P\{Y_n > y\} &= (1 – \alpha)e^{-y}, \quad y>0

\end{align}$$

Define the random variables \(X_n, n \geq 0\) by

$$\begin{align}

X_0 &= 0\\

X_{n+1} &= \alpha X_n + Y_{n+1} \\

\end{align}$$

Prove that

$$\begin{align}

P\{X_n = 0\} &= \alpha^n \\

P\{X_n > x\} &= (1 – \alpha^n)e^{-x}, \quad x>0

\end{align}$$

Obviously, \(Y_n \geq 0, X_n \geq 0, 0 \leq \alpha \leq 1\).

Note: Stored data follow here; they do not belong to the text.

/-- Whether every period of the slice before has committed so far, on this member and, as far as it knows, on every other
(R38). A contiguous slice's last frame still runs while it is voted on, so this is what its commit can mean in a vote (R62, log
entry 14). -/
def State.committedSoFar (s : State) : Bool := s.carries && s.sch.heard.isEmpty

/-- Whether the launch entries of the slice to come are loaded (R62): they are read with the part, at its installation. -/
def State.entriesLoaded (s : State) : Bool := s.part.isSome || s.sch.main.isSome || s.sch.pending.isSome

/-- Whether this member is ready (R62): the slice before has committed, the entries are loaded, the reference is locked; a package whose
firmware is not verified runs no slice (R311). -/
def State.readyHere (s : State) : Bool := s.committedSoFar && s.entriesLoaded && s.sch.locked && s.released

/-- The code of a cause (R57). -/
def SCause.code (c : SCause) : Nat :=
  match c with
  | .slack => 1 | .fslack => 2 | .stall => 3 | .vote => 4 | .plane => 5 | .clock => 6

/-- The earlier of two faults: frame, then code, then package (R58). -/
def faultBefore (x y : SFault) : Bool :=
  x.frame < y.frame || (x.frame == y.frame && (x.cause.code < y.cause.code || (x.cause.code == y.cause.code && x.pkg < y.pkg)))

/-- The first of some faults. -/
def firstFault (l : List SFault) : Option SFault :=
  l.foldl (fun m f => match m with | none => some f | some x => if faultBefore f x then some f else some x) none

/-- The recorded cause of the slice (R58): the first fault among those known, none of them known only by its bit. -/
def State.recordedFault (s : State) : Option SFault := firstFault (s.sch.faults ++ s.sch.heard.filter fun f => f.pkg != 0xFFFF)

/-- Whether the package exchanges causes: SYNC-A and SYNC-B of R59 (R253). -/
def State.exchanges (s : State) : Bool := s.sch.phase == .syncA || s.sch.phase == .syncB

/-- The payload of a timing flit (R253); in SYNC-A and SYNC-B with the recorded fault as it is known. -/
def State.timing (s : State) : Timing :=
  let f := if s.exchanges then s.recordedFault else none
  let gen := match s.part, s.sch.main with | some p, _ => smNat p.img 8 8 | none, some p => smNat p.img 8 8 | none, none => 0
  { frame := BitVec.ofNat 64 s.frame
    offset := BitVec.ofNat 64 s.sch.offset
    generation := BitVec.ofNat 64 gen
    sender := BitVec.ofNat 8 s.sch.pkgid
    planeStatus := s.sch.planes
    cause := match f with | some x => BitVec.ofNat 8 x.cause.code | none => 0
    detPkg := match f with | some x => BitVec.ofNat 16 x.pkg | none => 0
    absentSet := s.sch.absent
    planeMap := s.sch.planeMap
    detAccord := match f with | some x => BitVec.ofNat 64 x.time | none => 0
    detTick := match f with | some x => BitVec.ofNat 64 x.tick | none => 0 }

/-- The three units of a stream or collective flit: those past the last block are zero (R250, R261). -/
def flitOf (us : List (Block × Tag)) : List (Block × Tag) := us ++ List.replicate (3 - us.length) (0, 0)

/-- The flit a stream slot sends (R261, R262): the payload, whether it is void, and the state after it. -/
def State.streamOut (s : State) (chan peer : Nat) : Body × Bool × State :=
  let mine := s.fab.sends.filter fun x => x.chan == chan && x.peer == peer && x.read && x.left != 0 && x.acc + 64 ≤ s.now && x.floors.headD 0 ≤ s.now
  match sortBy (·.acc) (sortBy (·.core) (sortBy (·.slot) mine)) with
  | [] => (.stream [], true, s)
  | x :: _ =>
    let k := (x.n + 2) / 3 - x.left
    let last := x.left == 1
    let end_ := s.frameEnd (s.frame + 1)
    let y := { x with left := x.left - 1, land := if last then some end_ else x.land, floors := x.floors.drop 1 }
    let s := { s with fab := { s.fab with sends := s.fab.sends.map fun z => if z.seq == x.seq && z.core == x.core then y else z } }
    let s := if last then s.modSlots x.core fun st => st.modOp x.seq fun o => o.landAt end_ else s
    let s := if x.bad then s.failEng x.core x.seq .memunc (scratchAddr x.off) else s
    if x.bad then (.withheld, true, s) else (.stream (flitOf ((x.units.drop (3 * k)).take 3)), false, s)

/-- The MASK record that completes a STOREB (R258). -/
def maskRecord (line : BitVec 33) (m : BitVec 64) : Rec := { recordOf line.toNat opMask with data := m.setWidth 512 }

/-- An unused record position. -/
def noRecord : Rec := recordOf 0 0

/-- Filling the positions of a record flit from the queue, in order (R259): the records, as `f` gives them, and those taken. -/
def fillRecords (f : OutRec → Rec) : List OutRec → List Rec → List OutRec → List Rec × List OutRec
  | [], rs, took => (rs, took)
  | r :: q, rs, took =>
    match r.mask with
    | none => if rs.length < 3 then fillRecords f q (rs ++ [f r]) (took ++ [r]) else (rs, took)
    | some m => if rs.length < 2 then fillRecords f q (rs ++ [f r, maskRecord r.body.line m]) (took ++ [r]) else (rs, took)

/-- Where a horizon leaves this package while accesses that it rests on have no landing yet: those are taken to be sent in the next
frame (log entry 15). -/
def State.horizonGuess (s : State) (h : Nat) (open_ : Bool) : BitVec 64 :=
  BitVec.ofNat 64 (if open_ then max h (s.frameEnd (s.frame + 2)) else h)

/-- A record as it is sent: the horizon of a release narrower than pod as far as it is known (R167, log entry 43). -/
def State.bodyNow (s : State) (r : OutRec) : Rec :=
  match r.body.hor, s.ops.find? fun o => !r.resp && o.seq == r.seq && o.col == r.core && o.narrow with
  | some _, some o =>
    let h := s.horizonNow o
    { r.body with hor := some (s.horizonGuess h.1 h.2.isSome) }
  | _, _ => r.body

/-- The plane a record waits for: a request's by the plane map in force, a RESP's that of its request while it is live (R255,
R256, R260). -/
def State.planeNow (s : State) (r : OutRec) : Nat :=
  if r.resp && s.live r.plane then r.plane else s.planeOf r.body.line.toNat

/-- The records of a queue that may go in the slot that starts now, in order (R259); RESPs go in slots 512 to 942 (R260). -/
def State.recordsFor (s : State) (plane peer : Nat) (resp : Bool) : List OutRec :=
  let mine := s.fab.recq.filter fun r => s.planeNow r == plane && r.peer == peer && r.resp == resp
    && (if resp then 512 ≤ s.slotNow && s.slotNow ≤ 942 else r.acc + 64 ≤ s.now && r.floor ≤ s.now)
  sortBy (·.acc) (sortBy (·.core) (sortBy (·.key) mine))

/-- A record has been sent: its line of the operation, and the landing once every line has been sent (R37). -/
def State.recordSent (s : State) (r : OutRec) : State :=
  if r.resp then s
  else
    let end_ := s.frameEnd (s.frame + 1)
    let sent (o : MemOp) : MemOp :=
      let rem := o.remote.map fun l =>
        if l.pkg == r.peer && l.line == r.body.line.toNat && l.thread == r.thread && l.sent.isNone then { l with sent := some s.now } else l
      { o with remote := rem, rland := if rem.all fun l => l.sent.isSome then some end_ else none }
    let s : State := { s with ops := s.ops.map fun (o : MemOp) => if o.seq == r.seq && o.col == r.core then sent o else o }
    match s.ops.find? fun (o : MemOp) => o.seq == r.seq && o.col == r.core with
    | some o =>
      if o.rland.isSome && o.todo.isEmpty && o.carry.isEmpty && 1 ≤ o.key && o.key ≤ 8 then
        s.modStrand o.col o.slot fun st => st.landAcc o.seq end_
      else s
    | none => s

/-- The requests of a flit that has left, kept until they land (R37, R52). -/
def flownWith (l : List OutRec) (took : List OutRec) : List OutRec := l ++ took.filter fun r => !r.resp

/-- The flit a record slot sends (R257, R259). -/
def State.recordOut (s : State) (plane index : Nat) : Body × Bool × State :=
  let r := fillRecords s.bodyNow (s.recordsFor plane (index % 256) (index / 256 % 2 == 1)) [] []
  let took (q : OutRec) : Bool := r.2.contains q
  let s1 := { s with fab := { s.fab with recq := s.fab.recq.filter fun q => !took q, flown := flownWith s.fab.flown r.2 } }
  (.record (r.1 ++ List.replicate (3 - r.1.length) noRecord), r.1.isEmpty, r.2.foldl State.recordSent s1)

/-- The planes of a mask, in order. -/
def planesOf (mask : Nat) : List Nat := (List.range 8).filter fun p => mask.testBit p

/-- The rank of a package among a tree's, as they are in a chunk's frame. -/
def Chunk.rankOf (k : Chunk) (pkg : Nat) : Option Nat := k.ranks.findIdx? fun x => x == pkg

/-- The kind of a collective, and its combine code (R267). -/
def Chunk.kind (k : Chunk) : Nat := k.op / 16
def Chunk.combine (k : Chunk) : Nat := k.op % 16

/-- The chunk of collective entry i in a frame. -/
def State.entryChunk (s : State) (i frame : Nat) : Option Chunk := s.fab.chunks.find? fun k => k.entry == i && k.frame == frame

/-- The flit a collective slot sends: in the chunk's frame its contribution, else a void flit (R266, R269). -/
def State.collectiveOut (s : State) (plane n i : Nat) : Body × Bool :=
  match s.part with
  | none => (.stream [], true)
  | some p =>
    let planes := planesOf (p.collField i 16 1)
    let k := (n - p.collField i 12 2) * planes.length + (planes.findIdx? fun x => x == plane).getD 0
    match s.entryChunk i s.frame with
    | some c =>
      let units := (c.mine.drop (3 * k)).take 3
      if c.rankOf s.sch.pkgid == some c.rank && c.read && !c.void && !units.isEmpty then (.stream (flitOf units), false) else (.stream [], true)
    | none => (.stream [], true)

/-- The nak a flit of a plane carries (R252): the oldest whose flit failed by now. -/
def State.nakOut (s : State) (plane : Nat) : Option (Nat × Nat × Nat) := s.fab.naks.find? fun n => n.1 == plane && n.2.1 ≤ s.now

/-- The member that the timing source names absent in the running frame (R254). -/
def State.absentOut (s : State) : Option Nat :=
  if s.sch.source then (s.sch.absentDue.find? fun d => d.2 == s.frame).map (·.1) else none

/-- Whether the next flit of a plane carries the fault bit (R58): the package detected a fault in an earlier cycle, and no
flit of the plane has carried the bit since. -/
def State.bitOut (s : State) (plane : Nat) : Bool := s.sch.faultBit.getLsbD plane && decide (s.sch.bitAt < s.now)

For \(n = 0\),

$$P\{X_0 = 0\} = 1 = \alpha^0 \\

P\{X_0 > x\} = 0 = (1 – \alpha^0)e^{-x} \quad x > 0.$$

The probability density function of \(X_n\) when \(x>0\) is

$$(1 – P\{X_n > x\})^{\prime} = (1 – \alpha^n)e^{-x}$$

Assume, it holds true for \(n = k\), then when \(n = k +1\),

$$\begin{align}

P\{X_{k+1} = 0\} &= P\{X_k = 0, Y_{k+1} = 0\} \\

&= P\{X_k = 0\}P\{Y_{k+1} = 0\} \\

&= \alpha^{k+1}\\

P\{X_{k+1} > x\} &= P\{X_{k} = 0\}P\{Y_{k+1} > x\} + \int_0^{\infty} P\{X_{k} = t\}P\{Y_{k+1} > x – t\alpha \} dt \\

&= \alpha^k(1 – \alpha)e^{-x} + (1 – \alpha^k)e^{-x}\\

&= (1 – \alpha^{k+1})e^{-x}

\end{align}$$

**1.43** For a nonnegative random variable \(X\), show that for \(a > 0\),

$$P\{X \geq a\} \leq E[X^t]/a^t$$

Then use this result to show that \(n! \geq (n/e)^n\)

\(Proof:\)

When \(t=0\), the inequality always hold:

$$P\{X \geq a\} \leq E[X^0]/a^0 = 1$$

When \(t>0\), then

$$P\{X \geq a\} = P\{X^t \geq a^t\} \leq E[X^t]/a^t \quad \text{(Markov Inequality)}$$

There seems to be a mistake here, the condition \(t \geq 0\) missing. We can easily(It takes me a whole day to realize there maybe something wrong 🙁 ) construct a variable that conflict with the inequality: \(P\{X=1\} = P\{X=2\} = 1/2\) and let \(a = 1, t = -1\)

$$

P\{X \geq 1\} = 1 > (2^{-1} \cdot \frac{1}{2} + 1^{-1} \cdot \frac{1}{2})/1 = \frac{3}{4}

$$

$$\begin{align}

\sum_{k=0,1,2, \dots} \frac{E[X^k]}{k!} &= E[\sum_{k=0,1,2, \dots} \frac{X^k}{k!} ] \\

&= E[e^X] \geq \frac{E[X^n]}{n!} \\

\end{align}$$

From above, we got,

$$ E[X^n] \geq a^n P\{X \geq a\} $$

thus,

$$ \frac{a^n P\{X \geq a\}}{n!} \leq E[e^X] $$

Let \( a = n, X \equiv n, \text{so } P\{X \geq a\}=1, E[e^X] = e^n\), proven.